DATA TO EXAMINE:
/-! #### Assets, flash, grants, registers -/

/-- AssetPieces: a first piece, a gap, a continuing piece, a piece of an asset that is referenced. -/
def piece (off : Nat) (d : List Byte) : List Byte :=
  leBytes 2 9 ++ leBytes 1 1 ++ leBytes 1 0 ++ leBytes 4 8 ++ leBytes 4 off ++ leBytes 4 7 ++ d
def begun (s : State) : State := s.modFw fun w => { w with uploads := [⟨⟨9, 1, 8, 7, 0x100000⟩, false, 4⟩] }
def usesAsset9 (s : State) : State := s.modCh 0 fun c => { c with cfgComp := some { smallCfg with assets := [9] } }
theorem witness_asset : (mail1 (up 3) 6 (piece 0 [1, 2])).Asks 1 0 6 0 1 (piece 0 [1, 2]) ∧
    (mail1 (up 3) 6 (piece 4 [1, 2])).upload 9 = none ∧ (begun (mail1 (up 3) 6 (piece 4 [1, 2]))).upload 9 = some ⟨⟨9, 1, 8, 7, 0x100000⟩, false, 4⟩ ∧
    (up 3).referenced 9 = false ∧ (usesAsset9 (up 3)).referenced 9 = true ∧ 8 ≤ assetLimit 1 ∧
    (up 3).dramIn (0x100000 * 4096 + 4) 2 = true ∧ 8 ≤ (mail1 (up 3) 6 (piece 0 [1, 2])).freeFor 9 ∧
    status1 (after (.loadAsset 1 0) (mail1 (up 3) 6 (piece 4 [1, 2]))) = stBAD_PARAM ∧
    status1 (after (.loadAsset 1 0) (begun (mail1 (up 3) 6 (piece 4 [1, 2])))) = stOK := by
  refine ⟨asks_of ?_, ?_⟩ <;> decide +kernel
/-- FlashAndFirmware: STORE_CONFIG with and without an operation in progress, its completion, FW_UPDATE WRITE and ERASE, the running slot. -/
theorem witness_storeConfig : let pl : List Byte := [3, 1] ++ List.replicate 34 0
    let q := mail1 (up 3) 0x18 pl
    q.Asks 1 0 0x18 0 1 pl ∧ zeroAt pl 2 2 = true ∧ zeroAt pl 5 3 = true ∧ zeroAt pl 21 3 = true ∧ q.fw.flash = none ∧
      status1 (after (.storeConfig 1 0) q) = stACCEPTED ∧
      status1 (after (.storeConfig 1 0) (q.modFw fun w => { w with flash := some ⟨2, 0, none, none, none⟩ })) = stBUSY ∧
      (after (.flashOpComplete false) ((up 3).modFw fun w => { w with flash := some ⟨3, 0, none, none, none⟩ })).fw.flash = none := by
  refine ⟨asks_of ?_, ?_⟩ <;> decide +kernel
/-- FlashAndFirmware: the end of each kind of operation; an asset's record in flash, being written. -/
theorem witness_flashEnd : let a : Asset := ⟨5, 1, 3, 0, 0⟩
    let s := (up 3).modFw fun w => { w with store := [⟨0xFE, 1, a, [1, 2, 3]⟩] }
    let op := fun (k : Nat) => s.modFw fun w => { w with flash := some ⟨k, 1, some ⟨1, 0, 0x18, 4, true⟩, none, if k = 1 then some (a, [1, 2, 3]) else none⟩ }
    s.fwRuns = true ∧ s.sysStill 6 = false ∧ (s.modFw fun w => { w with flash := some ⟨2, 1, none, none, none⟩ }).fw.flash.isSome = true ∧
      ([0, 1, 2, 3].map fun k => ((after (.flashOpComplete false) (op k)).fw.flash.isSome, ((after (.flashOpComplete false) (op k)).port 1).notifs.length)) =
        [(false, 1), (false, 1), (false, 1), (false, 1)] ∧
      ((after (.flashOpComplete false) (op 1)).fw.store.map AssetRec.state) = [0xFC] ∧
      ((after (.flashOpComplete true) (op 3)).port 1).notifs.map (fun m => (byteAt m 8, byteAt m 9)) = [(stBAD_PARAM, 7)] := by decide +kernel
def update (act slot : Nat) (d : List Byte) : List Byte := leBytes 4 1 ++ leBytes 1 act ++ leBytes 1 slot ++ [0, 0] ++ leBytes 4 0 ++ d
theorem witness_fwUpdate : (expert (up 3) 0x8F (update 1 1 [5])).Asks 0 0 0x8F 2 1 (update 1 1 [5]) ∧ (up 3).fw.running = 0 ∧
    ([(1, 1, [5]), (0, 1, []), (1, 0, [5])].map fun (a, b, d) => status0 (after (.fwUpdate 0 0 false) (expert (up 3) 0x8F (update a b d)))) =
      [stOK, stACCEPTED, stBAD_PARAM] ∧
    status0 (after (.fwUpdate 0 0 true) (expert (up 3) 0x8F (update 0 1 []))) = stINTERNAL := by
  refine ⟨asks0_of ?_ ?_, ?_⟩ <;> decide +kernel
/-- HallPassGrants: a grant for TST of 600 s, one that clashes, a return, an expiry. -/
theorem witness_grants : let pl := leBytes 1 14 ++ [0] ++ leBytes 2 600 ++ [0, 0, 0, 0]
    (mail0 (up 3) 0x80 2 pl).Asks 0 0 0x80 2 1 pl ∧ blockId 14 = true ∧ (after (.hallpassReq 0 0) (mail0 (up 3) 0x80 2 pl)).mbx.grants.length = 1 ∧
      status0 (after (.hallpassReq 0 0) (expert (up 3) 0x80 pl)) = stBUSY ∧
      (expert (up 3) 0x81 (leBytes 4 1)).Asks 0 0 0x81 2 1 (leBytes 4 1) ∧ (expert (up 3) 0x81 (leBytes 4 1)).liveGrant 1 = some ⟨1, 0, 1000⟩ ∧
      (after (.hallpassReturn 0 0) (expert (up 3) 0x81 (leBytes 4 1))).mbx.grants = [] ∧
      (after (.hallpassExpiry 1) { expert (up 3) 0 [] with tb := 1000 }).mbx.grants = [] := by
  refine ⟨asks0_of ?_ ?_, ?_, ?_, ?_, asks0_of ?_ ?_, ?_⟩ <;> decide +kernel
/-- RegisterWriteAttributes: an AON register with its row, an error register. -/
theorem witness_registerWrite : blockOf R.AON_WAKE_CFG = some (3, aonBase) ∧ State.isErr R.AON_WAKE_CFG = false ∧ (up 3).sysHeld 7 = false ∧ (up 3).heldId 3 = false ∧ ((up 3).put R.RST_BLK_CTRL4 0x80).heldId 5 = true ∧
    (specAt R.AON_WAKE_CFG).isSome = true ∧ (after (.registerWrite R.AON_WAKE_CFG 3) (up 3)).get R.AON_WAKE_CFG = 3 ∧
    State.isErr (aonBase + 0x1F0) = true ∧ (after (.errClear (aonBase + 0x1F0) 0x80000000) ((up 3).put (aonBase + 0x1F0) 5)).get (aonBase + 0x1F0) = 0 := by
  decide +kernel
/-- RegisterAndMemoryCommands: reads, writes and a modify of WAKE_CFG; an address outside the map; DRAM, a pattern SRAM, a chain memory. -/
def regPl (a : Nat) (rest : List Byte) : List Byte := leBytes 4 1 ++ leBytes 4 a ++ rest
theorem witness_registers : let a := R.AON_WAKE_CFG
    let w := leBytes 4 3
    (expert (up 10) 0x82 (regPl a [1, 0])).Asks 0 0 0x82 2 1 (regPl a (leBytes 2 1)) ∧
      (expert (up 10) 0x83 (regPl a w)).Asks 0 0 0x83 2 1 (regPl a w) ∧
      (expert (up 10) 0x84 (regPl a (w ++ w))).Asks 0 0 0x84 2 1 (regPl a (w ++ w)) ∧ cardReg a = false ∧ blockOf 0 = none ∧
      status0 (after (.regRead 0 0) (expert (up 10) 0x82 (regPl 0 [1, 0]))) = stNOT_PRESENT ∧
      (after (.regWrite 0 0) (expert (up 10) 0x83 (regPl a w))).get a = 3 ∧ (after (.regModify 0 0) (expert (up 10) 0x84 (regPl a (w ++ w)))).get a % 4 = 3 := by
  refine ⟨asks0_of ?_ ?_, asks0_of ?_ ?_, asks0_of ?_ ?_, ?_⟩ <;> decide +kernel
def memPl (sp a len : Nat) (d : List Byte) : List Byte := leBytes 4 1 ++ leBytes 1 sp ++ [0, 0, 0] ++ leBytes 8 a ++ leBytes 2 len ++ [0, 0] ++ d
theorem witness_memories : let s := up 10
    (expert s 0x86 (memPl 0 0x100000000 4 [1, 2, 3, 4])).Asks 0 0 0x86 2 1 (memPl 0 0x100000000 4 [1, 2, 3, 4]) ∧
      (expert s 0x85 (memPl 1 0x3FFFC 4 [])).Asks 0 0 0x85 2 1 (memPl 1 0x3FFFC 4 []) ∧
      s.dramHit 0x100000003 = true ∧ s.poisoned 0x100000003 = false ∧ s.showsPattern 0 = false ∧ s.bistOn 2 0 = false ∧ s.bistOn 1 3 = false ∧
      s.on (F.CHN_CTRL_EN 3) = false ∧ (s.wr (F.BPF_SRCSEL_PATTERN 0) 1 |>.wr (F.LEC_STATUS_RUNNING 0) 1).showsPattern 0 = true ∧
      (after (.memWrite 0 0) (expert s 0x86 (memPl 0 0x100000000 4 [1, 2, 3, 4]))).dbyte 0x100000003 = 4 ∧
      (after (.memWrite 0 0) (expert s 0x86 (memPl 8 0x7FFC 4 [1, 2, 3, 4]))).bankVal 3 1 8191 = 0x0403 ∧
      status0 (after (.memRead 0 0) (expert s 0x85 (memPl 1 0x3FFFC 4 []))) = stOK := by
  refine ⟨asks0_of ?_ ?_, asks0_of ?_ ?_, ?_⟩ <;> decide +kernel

REQUIRED ACTION: Return the lines above, starting at the one that contains "theorem witness_memories : let s := up 10" and running through the last, exactly as they appear, with no extra lines.

RESULT:
theorem witness_memories : let s := up 10
    (expert s 0x86 (memPl 0 0x100000000 4 [1, 2, 3, 4])).Asks 0 0 0x86 2 1 (memPl 0 0x100000000 4 [1, 2, 3, 4]) ∧
      (expert s 0x85 (memPl 1 0x3FFFC 4 [])).Asks 0 0 0x85 2 1 (memPl 1 0x3FFFC 4 []) ∧
      s.dramHit 0x100000003 = true ∧ s.poisoned 0x100000003 = false ∧ s.showsPattern 0 = false ∧ s.bistOn 2 0 = false ∧ s.bistOn 1 3 = false ∧
      s.on (F.CHN_CTRL_EN 3) = false ∧ (s.wr (F.BPF_SRCSEL_PATTERN 0) 1 |>.wr (F.LEC_STATUS_RUNNING 0) 1).showsPattern 0 = true ∧
      (after (.memWrite 0 0) (expert s 0x86 (memPl 0 0x100000000 4 [1, 2, 3, 4]))).dbyte 0x100000003 = 4 ∧
      (after (.memWrite 0 0) (expert s 0x86 (memPl 8 0x7FFC 4 [1, 2, 3, 4]))).bankVal 3 1 8191 = 0x0403 ∧
      status0 (after (.memRead 0 0) (expert s 0x85 (memPl 1 0x3FFFC 4 []))) = stOK := by
  refine ⟨asks0_of ?_ ?_, asks0_of ?_ ?_, ?_⟩ <;> decide +kernel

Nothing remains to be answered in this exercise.